For many folk Christmas 2019 is already past history. The family guests have come and gone. The gifts have been given and received, and all the frilly paper and ribbons tossed aside. The turkey, ham, or whatever, has seen its day—the “left-overs” gone at last! The Christmas tree and all the decorations are in the process of being stored away. Another Christmas has come and gone. Life moves back into normal gear. The “Christmas Spirit” that possessed us for a day or two is fading away. We are now focused on bringing in the New Year 2020.
Christmas is a season of twelve days on the Christian calendar—but Christmas is also the season of the heart. It is meant to be—all year long. We can still sing “Joy to the World,” and “O Little Town of Bethlehem,” but we don’t and we probably won’t until Christmas comes around again. We can still hear our own annunciation, we can still follow the Star, we can still find the Baby, and we can still give gifts but we have put all that aside. Another Christmas has come and gone.

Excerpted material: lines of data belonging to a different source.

-- ==== Sys2Proof/Tests/Slice0.lean ====
section
/-! SUPPORT. The model's own tests. Expected values are from spec/: the encodings of 30_encoding.md and the vectors of
95_test_vectors.md, named T-..; the witness theorems show states that meet the hypotheses of the obligations. -/

namespace Sys2Proof.Tests

open Sys2Proof.Machine Sys2Proof.Laws

/- The theorems below are checked one after another: side by side their kernel checks need too much memory. -/
set_option Elab.async false

/-! ## Helpers -/

/-- The state an outcome goes on with. -/
def after (o : Host.Outcome State Fault Refusal) : State :=
  match o with
  | .next t => t
  | .fault _ => State.reset
  | .refused _ => State.reset

/-- The outcome is a next state. -/
def goesOn (o : Host.Outcome State Fault Refusal) : Bool :=
  match o with
  | .next _ => true
  | .fault _ => false
  | .refused _ => false

/-- File B24 of 95_test_vectors.md. -/
def b24 : List Byte :=
    [0x42#8, 0x4D#8, 0x46#8] ++ List.replicate 7 0x00#8 ++ [0x36#8, 0x00#8, 0x00#8, 0x00#8, 0x28#8, 0x00#8,
    0x00#8, 0x00#8, 0x02#8, 0x00#8, 0x00#8, 0x00#8, 0x02#8, 0x00#8, 0x00#8, 0x00#8, 0x01#8, 0x00#8, 0x18#8] ++
    List.replicate 5 0x00#8 ++ [0x10#8, 0x00#8, 0x00#8, 0x00#8, 0x13#8, 0x0B#8, 0x00#8, 0x00#8, 0x13#8, 0x0B#8]
    ++ List.replicate 12 0x00#8 ++ [0xFF#8, 0x00#8, 0xFF#8, 0x00#8, 0x00#8, 0x00#8, 0xFF#8, 0x00#8, 0x00#8,
    0xFF#8, 0xFF#8, 0xFF#8, 0x00#8, 0x00#8]

/-- File B8 of 95_test_vectors.md. -/
def b8 : List Byte :=
    [0x42#8, 0x4D#8, 0x42#8] ++ List.replicate 7 0x00#8 ++ [0x3E#8, 0x00#8, 0x00#8, 0x00#8, 0x28#8, 0x00#8,
    0x00#8, 0x00#8, 0x02#8, 0x00#8, 0x00#8, 0x00#8, 0x01#8, 0x00#8, 0x00#8, 0x00#8, 0x01#8, 0x00#8, 0x08#8] ++
    List.replicate 5 0x00#8 ++ [0x04#8, 0x00#8, 0x00#8, 0x00#8, 0x13#8, 0x0B#8, 0x00#8, 0x00#8, 0x13#8, 0x0B#8,
    0x00#8, 0x00#8, 0x02#8] ++ List.replicate 7 0x00#8 ++ [0x01#8, 0x02#8, 0x03#8, 0x00#8, 0x04#8, 0x05#8,
    0x06#8, 0x00#8, 0x01#8, 0x00#8, 0x00#8, 0x00#8]

/-- The 9 x 1 file at 1 bpp of vector T-X10, with the palette of T-F12. -/
def b1 : List Byte :=
    [0x42#8, 0x4D#8, 0x42#8] ++ List.replicate 7 0x00#8 ++ [0x3E#8, 0x00#8, 0x00#8, 0x00#8, 0x28#8, 0x00#8,
    0x00#8, 0x00#8, 0x09#8, 0x00#8, 0x00#8, 0x00#8, 0x01#8, 0x00#8, 0x00#8, 0x00#8, 0x01#8, 0x00#8, 0x01#8] ++
    List.replicate 5 0x00#8 ++ [0x04#8, 0x00#8, 0x00#8, 0x00#8, 0x13#8, 0x0B#8, 0x00#8, 0x00#8, 0x13#8, 0x0B#8,
    0x00#8, 0x00#8, 0x02#8] ++ List.replicate 11 0x00#8 ++ [0xFF#8, 0xFF#8, 0xFF#8, 0x00#8, 0xA5#8, 0x80#8,
    0x00#8, 0x00#8]

/-- The canonical memory that holds the given bytes from address `a` on. -/
def cells : Nat → List Byte → Memory
  | _, [] => []
  | a, b :: bs => if b = 0x00#8 then cells (a + 1) bs else (a, b) :: cells (a + 1) bs

/-- The reset state with a file in SRC and its length in SRC_LEN. -/
def withFile (f : List Byte) : State :=
  { State.reset with src := cells 0 f, srcLen := toReg f.length }

/-- The file parsed. -/
def parsed (f : List Byte) : State := (withFile f).committed

/-- The file parsed, with another SCN_SIZE. -/
def parsedScn (f : List Byte) (n : Nat) : State :=
  { parsed f with sizes := { src := 4096, scn := n, pay := 4096, snk := 4096 } }

/-- The file parsed, the phase moved on and the first `n` bytes of the sink written with zeros. -/
def inPhase (f : List Byte) (p : Phase) (n : Nat) : State := { parsed f with phase := p, snkLen := toReg n }

/-- The same with a small sink. -/
def smallSink (f : List Byte) (p : Phase) (n size : Nat) : State :=
  { inPhase f p n with sizes := { src := 4096, scn := 4096, pay := 16, snk := size } }

/-- The reset state whose host does one thing. -/
def host (i : Input) : State := { State.reset with inputs := [i] }

/-- The reset state with an error held. -/
def inError (e : ErrCode) (w : Word) : State := State.reset.raised e w

/-! ## Well-formedness: each check refuses its ill-formed parameter -/

theorem test_sizes_src_zero :
    Sizes.wellFormed { src := 0, scn := 4096, pay := 4096, snk := 4096 } = false := by decide

theorem test_sizes_src_tooLarge :
    Sizes.wellFormed { src := 268435457, scn := 4096, pay := 4096, snk := 4096 } = false := by decide

theorem test_sizes_scn_zero :
    Sizes.wellFormed { src := 4096, scn := 0, pay := 4096, snk := 4096 } = false := by decide

theorem test_sizes_scn_tooLarge :
    Sizes.wellFormed { src := 4096, scn := 268435457, pay := 4096, snk := 4096 } = false := by decide

theorem test_sizes_pay_zero :
    Sizes.wellFormed { src := 4096, scn := 4096, pay := 0, snk := 4096 } = false := by decide

theorem test_sizes_pay_tooLarge :
    Sizes.wellFormed { src := 4096, scn := 4096, pay := 268435457, snk := 4096 } = false := by decide

theorem test_sizes_snk_zero :
    Sizes.wellFormed { src := 4096, scn := 4096, pay := 4096, snk := 0 } = false := by decide

theorem test_sizes_snk_tooLarge :
    Sizes.wellFormed { src := 4096, scn := 4096, pay := 4096, snk := 268435457 } = false := by decide

theorem test_sizes_bounds : Sizes.wellFormed { src := 1, scn := 268435456, pay := 1, snk := 268435456 } = true := by
  decide

theorem test_every_term_wellFormed : Instr.wellFormed (.crcb 0xFF#8) = true ∧ Instr.wellFormed (.crcupd .snk) = true := by
  decide

/-! ## Decoding words written out from the encodings (30_encoding.md: IMM8 in [23:16], SPC in [9:8], OPC in [7:0]) -/

theorem test_decode_nop : decode 0b00000000000000000000000000000000#32 = .instr (.nop) := by decide

theorem test_decode_reset : decode 0b00000000000000000000000000000001#32 = .instr (.reset) := by decide

theorem test_decode_parse : decode 0b00000000000000000000000000010000#32 = .instr (.parse) := by decide

theorem test_decode_xrow : decode 0b00000000000000000000000000100000#32 = .instr (.xrow) := by decide

theorem test_decode_xall : decode 0b00000000000000000000000000100001#32 = .instr (.xall) := by decide

theorem test_decode_crcinit : decode 0b00000000000000000000000000110000#32 = .instr (.crcinit) := by decide

theorem test_decode_crcb : decode 0b00000000010000010000000000110001#32 = .instr (.crcb 0x41#8) := by decide

theorem test_decode_crcupd_src : decode 0b00000000000000000000000000110010#32 = .instr (.crcupd .src) := by decide

theorem test_decode_crcupd_scn : decode 0b00000000000000000000000100110010#32 = .instr (.crcupd .scn) := by decide

theorem test_decode_crcupd_pay : decode 0b00000000000000000000001000110010#32 = .instr (.crcupd .pay) := by decide

theorem test_decode_crcupd_snk : decode 0b00000000000000000000001100110010#32 = .instr (.crcupd .snk) := by decide

theorem test_decode_crcfin : decode 0b00000000000000000000000000110011#32 = .instr (.crcfin) := by decide

theorem test_decode_pngsig : decode 0b00000000000000000000000001000000#32 = .instr (.pngsig) := by decide

theorem test_decode_ihdr : decode 0b00000000000000000000000001000001#32 = .instr (.ihdr) := by decide

theorem test_decode_plte : decode 0b00000000000000000000000001000010#32 = .instr (.plte) := by decide

theorem test_decode_idat : decode 0b00000000000000000000000001000011#32 = .instr (.idat) := by decide

theorem test_decode_iend : decode 0b00000000000000000000000001000100#32 = .instr (.iend) := by decide

/-- T-D3, T-D11: reserved opcodes. -/
theorem test_decode_reservedOpcodes :
    [0x00000002#32, 0x000000FF#32, 0x00000045#32, 0x00000034#32].map decode =
      List.replicate 4 (.illegal .reservedOpcode) := by decide

/-- T-D4, T-D5, T-D7, T-D9, T-D10: reserved bits. -/
theorem test_decode_reservedBits :
    [0x00000110#32, 0x80000010#32, 0x00000432#32, 0x00410131#32, 0x01000031#32].map decode =
      List.replicate 5 (.illegal .reservedBits) := by decide

theorem test_decodeTableWord : decodeTableWord 32 0x00610031 = some (.crcb 0x61#8) ∧ decodeTableWord 32 0x110 = none := by
  decide

theorem test_withFetchWord_runs : (after (step (State.reset.withFetchWord 32 0x00410031))).crcAcc = 0x2C266174#32 := by
  decide +kernel

/-! ## One step of each command -/

/-- T-D1. -/
theorem test_nop : after (step (State.reset.withCommand 0x00000000#32)) = State.reset := rfl

/-- T-D13. -/
theorem test_reset : after (step ((inError .rangeError 0x20#32).withCommand 0x00000001#32)) = State.reset := rfl

/-- T-P1. -/
theorem test_parse_b24 :
    (after (exec .parse (withFile b24))).statusWord = 0x00000100#32 ∧
    (after (exec .parse (withFile b24))).header =
      { signature := 0x4D42#32, fileSize := 70#32, reserved1 := 0#32, reserved2 := 0#32, pixOff := 54#32,
        hdrSize := 40#32, width := 2#32, height := 2#32, planes := 1#32, bpp := 24#32, compression := 0#32,
        imageSize := 16#32, xRes := 2835#32, yRes := 2835#32, palCount := 0#32, impCount := 0#32, dataBytes := 6#32,
        stride := 8#32, palEntries := 0#32 } ∧
    (after (exec .parse (withFile b24))).scnLen = 14#32 := by decide +kernel

/-- T-P27. -/
theorem test_parse_b8 :
    (after (exec .parse (withFile b8))).statusWord = 0x00000900#32 ∧
    (after (exec .parse (withFile b8))).palette[0] = 0x00030201#32 ∧
    (after (exec .parse (withFile b8))).palette[1] = 0x00060504#32 ∧
    (after (exec .parse (withFile b8))).palette[2] = 0#32 := by decide +kernel

/-- T-X1. -/
theorem test_xrow :
    Memory.readBytes (after (exec .xrow { parsed b24 with arg0 := 1#32 })).scn 7 7 =
      [0x00#8, 0xFF#8, 0x00#8, 0x00#8, 0x00#8, 0xFF#8, 0x00#8] := by decide +kernel

/-- T-X7 and E3: the scanlines of the source's 2 x 2 image. -/
theorem test_xall :
    Memory.readBytes (after (exec .xall (parsedScn b24 14))).scn 0 14 =
      [0x00#8, 0x00#8, 0x00#8, 0xFF#8, 0xFF#8, 0xFF#8, 0xFF#8,
       0x00#8, 0xFF#8, 0x00#8, 0x00#8, 0x00#8, 0xFF#8, 0x00#8] := by decide +kernel

/-- T-X10: packed bits pass through. -/
theorem test_xall_packed :
    Memory.readBytes (after (exec .xall (parsed b1))).scn 0 3 = [0x00#8, 0xA5#8, 0x80#8] := by decide +kernel

theorem test_crcinit : (after (exec .crcinit { State.reset with crcAcc := 5#32 })).crcAcc = 0xFFFFFFFF#32 := by decide

/-- T-D8. -/
theorem test_crcb : (after (exec (.crcb 0x41#8) State.reset)).crcAcc = 0x2C266174#32 := by decide +kernel

/-- T-C11, T-C15. -/
theorem test_crcupd : (after (exec (.crcupd .src) { withFile b24 with arg1 := 2#32 })).crcAcc = 0x7404FDAA#32 := by
  decide +kernel

/-- T-C20: no 32-bit wrap. -/
theorem test_crcupd_noWrap :
    (after (exec (.crcupd .src) { parsed b24 with arg0 := 0xFFFFFFFF#32, arg1 := 2#32 })).statusWord = 0x000001A2#32 := by
  decide +kernel

/-- T-C13. -/
theorem test_crcfin : (after (exec .crcfin { State.reset with crcAcc := 0x174841BC#32 })).crcRes = 0xE8B7BE43#32 := by
  decide

theorem test_pngsig :
    Memory.readBytes (after (exec .pngsig (parsed b24))).snk 0 8 =
      [0x89#8, 0x50#8, 0x4E#8, 0x47#8, 0x0D#8, 0x0A#8, 0x1A#8, 0x0A#8] := by decide +kernel

/-- Program P1. -/
theorem test_ihdr :
    Memory.readBytes (after (exec .ihdr (inPhase b24 .sig 8))).snk 8 25 =
      [0x00#8, 0x00#8, 0x00#8, 0x0D#8, 0x49#8, 0x48#8, 0x44#8, 0x52#8, 0x00#8, 0x00#8, 0x00#8, 0x02#8, 0x00#8, 0x00#8,
       0x00#8, 0x02#8, 0x08#8, 0x02#8, 0x00#8, 0x00#8, 0x00#8, 0xFD#8, 0xD4#8, 0x9A#8, 0x73#8] := by decide +kernel

/-- T-F11. -/
theorem test_ihdr_indexed : (after (exec .ihdr (inPhase b1 .sig 8))).lastCrc = 0x360C163E#32 := by decide +kernel

/-- T-F12. -/
theorem test_plte :
    Memory.readBytes (after (exec .plte (inPhase b1 .hdr 33))).snk 33 18 =
      [0x00#8, 0x00#8, 0x00#8, 0x06#8, 0x50#8, 0x4C#8, 0x54#8, 0x45#8, 0x00#8, 0x00#8, 0x00#8, 0xFF#8, 0xFF#8, 0xFF#8,
       0xA5#8, 0xD9#8, 0x9F#8, 0xDD#8] := by decide +kernel

/-- T-F5. -/
theorem test_idat :
    Memory.readBytes (after (exec .idat { inPhase b24 .hdr 33 with
        pay := cells 0 [0x78#8, 0x01#8], arg1 := 2#32 })).snk 33 14 =
      [0x00#8, 0x00#8, 0x00#8, 0x02#8, 0x49#8, 0x44#8, 0x41#8, 0x54#8, 0x78#8, 0x01#8, 0xEC#8, 0x1A#8, 0x7E#8,
       0xD2#8] := by decide +kernel

/-- T-F4: an empty IDAT. -/
theorem test_idat_empty : (after (exec .idat (inPhase b24 .hdr 33))).lastCrc = 0x35AF061E#32 := by decide +kernel

/-- T-F6. -/
theorem test_iend :
    Memory.readBytes (after (exec .iend (inPhase b24 .dat 45))).snk 45 12 =
      [0x00#8, 0x00#8, 0x00#8, 0x00#8, 0x49#8, 0x45#8, 0x4E#8, 0x44#8, 0xAE#8, 0x42#8, 0x60#8, 0x82#8] ∧
    (after (exec .iend (inPhase b24 .dat 45))).statusWord = 0x00000600#32 := by decide +kernel

/-! ## The host's side -/

/-- T-D3. -/
theorem test_illegal : (after (step (State.reset.withCommand 0x00000002#32))).statusWord = 0x00000092#32 := by decide

theorem test_host_write_misaligned :
    step (host (.write .b32 0x10000001#32 0#32)) = .fault .busMisaligned ∧
    step (host (.write .b16 0x10000000#32 0#32)) = .fault .busWidth ∧
    step (host (.read .b32 0x00001000#32)) = .fault .busNoTarget ∧
    step (host (.read .b8 0x20001000#32)) = .fault .busPastSize := ⟨rfl, rfl, rfl, rfl⟩

/-! ## The written form (R64 to R66; lines of the programs of 95_test_vectors.md) -/

theorem test_read_crcb : readLine "  crcb 'a'   ; comment".toList = some [.cmd (.crcb 0x61#8)] := by decide +kernel

theorem test_read_wr : readLine "wr SRC_LEN, 70".toList = some [.wr .srcLen 70#32] := by decide +kernel

theorem test_read_mw : readLine "mw src, 1, 4D".toList = some [.mw .src 1 [0x4D#8]] := by decide +kernel

theorem test_read_crc32 : readLine "crc32 snk, 12, 17".toList = some [.crc32 .snk 12#32 17#32] := by decide +kernel

theorem test_read_crcstr :
    readLine ['c', 'r', 'c', 's', 't', 'r', ' ', '"', 'I', 'E', '"'] = some [.crcstr [0x49#8, 0x45#8]] := by
  decide +kernel

/-- R136, and the first access of R135's script. -/
theorem test_conversion :
    Ended (inPhase b24 .done 57) = true ∧ Ended (parsed b24) = false ∧ Ended (inError .ioError 0x21#32) = true ∧
    (scriptInputs (conversionScript [0x42#8] [0x78#8])).head? = some (.write .b8 0x10000000#32 0x42#32) := by
  decide +kernel

theorem test_read_comment : readLine "; nothing".toList = some [] ∧ readLine "crcb 256".toList = none := by decide +kernel

/-! ## Witnesses: states that meet the hypotheses of each obligation -/

theorem parsed_unused (f : List Byte) (n : Nat) (hn : bmpPalEntries (withFile f).src = n)
    (h : (parsed f).header.palEntries.toNat = n) (k : Fin 256) (hk : (parsed f).header.palEntries.toNat ≤ k.val) :
    (parsed f).palette[k.val] = 0#32 := by
  have hp := parsedPalette_get (withFile f).src k
  rw [if_neg (by omega)] at hp
  exact hp

theorem parsed_top (f : List Byte) (k : Fin 256) : ((parsed f).palette[k.val]).extractLsb' 24 8 = 0#8 := by
  have hp : (parsed f).palette[k.val] = _ := parsedPalette_get (withFile f).src k
  rw [hp]
  split
  · exact paletteEntry_top _ _
  · rfl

“There must be always remaining in every man’s (woman’s) life some place for the singing of angels…” wrote Howard Thurman. “Despite all the crassness of life, despite all the hardness of life, despite all of the harsh discords of life, life is saved by the singing of angels.” The carol, “It Came Upon the Midnight Clear,” speaks of this.
It came upon the midnight clear, that glorious song of old, from angels bending near the earth…the world in solemn stillness lay, to hear the angels sing. Still through the cloven skies they come…and still their heavenly music floats o’er all the weary world; above its sad and lowly plains they bend on hovering wing, and ever o’er its Babel sounds the blessed angels sing….And ye, beneath life’s crushing load, whose forms are bending low, who toil along the climbing way with painful steps and slow…O rest beside the weary road, and hear the angels sing.
Christmas, with the singing of angels, is a season of the heart. Over all this weary world and all its Babel sounds, the angels sing all year long. So all of us, “beneath life’s crushing load, whose forms are bending low, who toil along the climbing way with painful steps and slow” must make every day a Christmas Day. “O rest beside the weary road, and hear the angels sing.”